• _Collected data_:
/-! ## Memory tiles (R118 to R122, R128, R130, R410 to R412) -/

/-- KIND of a stream record. -/
def sKind (r : BitVec 512) : Nat := bits r.toNat 3 0
/-- FMT. -/
def sFmt (r : BitVec 512) : Nat := bits r.toNat 7 4
/-- SR. -/
def sSr (r : BitVec 512) : Bool := r.getLsbD 8
/-- MXAXIS. -/
def sAxis (r : BitVec 512) : Nat := bits r.toNat 10 9
/-- EDGE_REP. -/
def sRep (r : BitVec 512) : Bool := r.getLsbD 11
/-- NDIM: dimensions less one. -/
def sNdim (r : BitVec 512) : Nat := bits r.toNat 13 12
/-- FEWAIT. -/
def sWait (r : BitVec 512) : Bool := r.getLsbD 14
/-- FECLR. -/
def sClr (r : BitVec 512) : Bool := r.getLsbD 15
/-- BASE. -/
def sBase (r : BitVec 512) : Nat := bits r.toNat 71 16
/-- COUNTd. -/
def sCount (r : BitVec 512) (d : Nat) : Nat := bits r.toNat (87 + 16 * d) (72 + 16 * d)
/-- STRIDEd. -/
def sStride (r : BitVec 512) (d : Nat) : Int := sfield r.toNat (159 + 24 * d) (136 + 24 * d)
/-- ORGd, for d = 0 and 1. -/
def sOrg (r : BitVec 512) (d : Nat) : Int := if d < 2 then sfield r.toNat (247 + 16 * d) (232 + 16 * d) else 0
/-- EXTd, for d = 0 and 1. -/
def sExt (r : BitVec 512) (d : Nat) : Nat := if d < 2 then bits r.toNat (279 + 16 * d) (264 + 16 * d) else 0
/-- SCALE_OFF. -/
def sScale (r : BitVec 512) : Nat := bits r.toNat 327 296
/-- COMP. -/
def sComp (r : BitVec 512) : Bool := r.getLsbD 328
/-- COMP_PORT. -/
def sCompPort (r : BitVec 512) : Fin 4 := ⟨bits r.toNat 330 329 % 4, Nat.mod_lt _ (by decide)⟩
/-- EOR. -/
def sEor (r : BitVec 512) : Bool := r.getLsbD 331
/-- PTILE. -/
def sPtile (r : BitVec 512) : Nat := bits r.toNat 336 332
/-- SPORT. -/
def sSport (r : BitVec 512) : Nat := bits r.toNat 338 337
/-- DIRECT. -/
def sDirect (r : BitVec 512) : Bool := r.getLsbD 339

/-- The coordinates that mirroring cannot bring into range (R130). -/
def mirrorBad (r : BitVec 512) (d : Nat) : Bool :=
  let ext : Int := sExt r d
  let cnt : Int := sCount r d
  let rep : Int := if sRep r then 1 else 0
  ext != 0 && cnt != 0 && decide (d ≤ sNdim r) && (decide (sOrg r d < 1 - ext - rep) || decide (2 * ext - 2 + rep < sOrg r d + cnt - 1))

/-- The conditions on a stream record, of an address generator that is enabled or not; `queueVec` is the kind of its bound queue, `writes` the
formats of the tile's mode writes. -/
def streamBad (r : BitVec 512) (on : Bool) (mode : Nat) (queueVec : Bool) (writes : List Nat) (g : Nat) : Option Illegal :=
  let n := r.toNat
  let k := sKind r
  let f := sFmt r
  let bypass := sDirect r || (k != 1 && k != 2)
  let fifo := mode == 1 && !bypass
  judge 8 (4 + g) n
    [reservedSet n 511 340, (decide (9 < k), 3, 0), (decide (11 < f), 3, 4), (f == 9 && k != 9, 5, 4), (sClr r && !sWait r, 5, 15),
      (mode == 3 && !bypass, 5, 0), (on && fifo && k == 1 && writes.any (· != f), 5, 4),
      ((f == 6 || f == 9) && !fifo && sStride r (sAxis r) != 1, 5, 136 + 24 * sAxis r),
      (mirrorBad r 0, 5, 232), (mirrorBad r 1, 5, 248), (on && k == 8 && !queueVec, 6, 0)]

/-- AGQ of a generator. -/
def agQueue (ctrl : BitVec 64) (g : Nat) : Fin 4 := ⟨bits ctrl.toNat (29 + 2 * g) (28 + 2 * g) % 4, Nat.mod_lt _ (by decide)⟩
/-- AGO of a generator. -/
def agPort (ctrl : BitVec 64) (g : Nat) : Fin 4 := ⟨bits ctrl.toNat (37 + 2 * g) (36 + 2 * g) % 4, Nat.mod_lt _ (by decide)⟩
/-- A generator is enabled. -/
def agOn (ctrl : BitVec 64) (g : Nat) : Bool := bit ctrl.toNat (24 + g)

/-- A memory tile's words in ascending offset (R97, R118). -/
def checkMem (r : Rec) (nj : Nat) (fx fy : Nat) (b : MBlock) : Option Illegal :=
  let c := b.ctrl.toNat
  let mode := bits c 2 0
  let nb := bits c 5 3
  let size := bits c 21 6
  let on := (List.range 4).filter (agOn b.ctrl)
  let two := mode == 0 || mode == 2
  let rec' (g : Nat) : BitVec 512 := Vector.at (n := 3) b.recs g
  let writes := (on.filter (fun g => sKind (rec' g) == 2 && !sDirect (rec' g))).map (fun g => sFmt (rec' g))
  let sends := (on.filter (fun g => [1, 3, 5, 8, 9].contains (sKind (rec' g)))).map (fun g => (agPort b.ctrl g).val)
  let comps := (on.filter (fun g => sComp (rec' g))).map (fun g => (sCompPort (rec' g)).val)
  let cls (q : Nat) : Nat := bits b.bind.toNat (4 * q + 3) (4 * q)
  let clash (f : Nat → Fin 4) : Option Nat := on.find? (fun g => on.any (fun h => h != g && f h == f g))
  let cq := clash (agQueue b.ctrl)
  let cp := clash (agPort b.ctrl)
  (judge 8 0 c [reservedSet c 63 52, (decide (3 < mode), 3, 0), (bits c 23 22 == 3, 3, 22),
      ((two && (nb == 0 || decide (32768 < (nb + 1) * size))) || (!two && nb != 0), 5, 3), (size == 0 || decide (32768 < size), 5, 6),
      (cq.isSome, 5, 28 + 2 * cq.getD 0), (cp.isSome, 5, 36 + 2 * cp.getD 0)])
    |>.or (judge 8 1 b.bind.toNat [reservedSet b.bind.toNat 63 16])
    |>.or (judge 8 2 b.rest [reservedSet b.rest 383 0])
    |>.or ((List.range 4).findSome? (fun g => streamBad (rec' g) (agOn b.ctrl g) mode (bit c (44 + (agQueue b.ctrl g).val)) writes g))
    |>.or ((List.finRange 16).findSome? (fun n => wordBad 8 (16 + n.val) (b.routes.get n).toNat
        (routeCause (b.routes.get n) (r.sendsAt fx fy) r.ports.length nj (((sends ++ comps).map cls).contains n.val))))

/-! ## Collective sections (R226, R228) -/

/-- The word of a communicator record that breaks its ranges. -/
def commBad (c : Nat) : Option Nat :=
  badWord c [spare c 63 55, spare c 255 80, (decide (bits c 44 35 < 1) || decide (640 < bits c 44 35), 35), (decide (bits c 44 35 ≤ bits c 54 45), 45)]

/-- What makes a tile-table entry illegal (R228): each cause with its lowest bit; `comms` is the number of communicators of its image. -/
def ctileJudge (c comms : Nat) : List (Bool × Nat × Nat) :=
  let op := bits c 9 6
  let f := bits c 13 10
  let nch := bits c 27 17
  let sum := [1, 2, 3, 4, 5].contains f
  [(decide (5 < op), 3, 6), (decide (11 < f), 3, 10), reservedSet c 63 38, reservedSet c 127 114, reservedSet c 511 384]
    ++ (List.range 4).map (fun d => reservedSet c (64 * d + 191) (64 * d + 178))
    ++ [(decide (comms ≤ bits c 5 0), 5, 0), ((op == 1 || op == 2) && !sum, 5, 10), ((op == 3 || op == 4) && !(sum || f == 10), 5, 10),
      (op == 5 && f != 0, 5, 10), ((op == 5 && nch != 4) || nch == 0 || decide (1024 < nch), 5, 17),
      ((bit c 14 && bits c 37 28 == 0) || decide (640 < bits c 37 28), 5, 28)]

end Sys2Proof.Machine
end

• _About this exercise_:
In the entries above, one line contains "((two && (nb" and another contains "let sum := [1, 2, 3, 4, 5].contains f". Reproduce exactly those two lines and the lines between them, nothing else.

• _Solution to this task_:
      ((two && (nb == 0 || decide (32768 < (nb + 1) * size))) || (!two && nb != 0), 5, 3), (size == 0 || decide (32768 < size), 5, 6),
      (cq.isSome, 5, 28 + 2 * cq.getD 0), (cp.isSome, 5, 36 + 2 * cp.getD 0)])
    |>.or (judge 8 1 b.bind.toNat [reservedSet b.bind.toNat 63 16])
    |>.or (judge 8 2 b.rest [reservedSet b.rest 383 0])
    |>.or ((List.range 4).findSome? (fun g => streamBad (rec' g) (agOn b.ctrl g) mode (bit c (44 + (agQueue b.ctrl g).val)) writes g))
    |>.or ((List.finRange 16).findSome? (fun n => wordBad 8 (16 + n.val) (b.routes.get n).toNat
        (routeCause (b.routes.get n) (r.sendsAt fx fy) r.ports.length nj (((sends ++ comps).map cls).contains n.val))))

/-! ## Collective sections (R226, R228) -/

/-- The word of a communicator record that breaks its ranges. -/
def commBad (c : Nat) : Option Nat :=
  badWord c [spare c 63 55, spare c 255 80, (decide (bits c 44 35 < 1) || decide (640 < bits c 44 35), 35), (decide (bits c 44 35 ≤ bits c 54 45), 45)]

/-- What makes a tile-table entry illegal (R228): each cause with its lowest bit; `comms` is the number of communicators of its image. -/
def ctileJudge (c comms : Nat) : List (Bool × Nat × Nat) :=
  let op := bits c 9 6
  let f := bits c 13 10
  let nch := bits c 27 17
  let sum := [1, 2, 3, 4, 5].contains f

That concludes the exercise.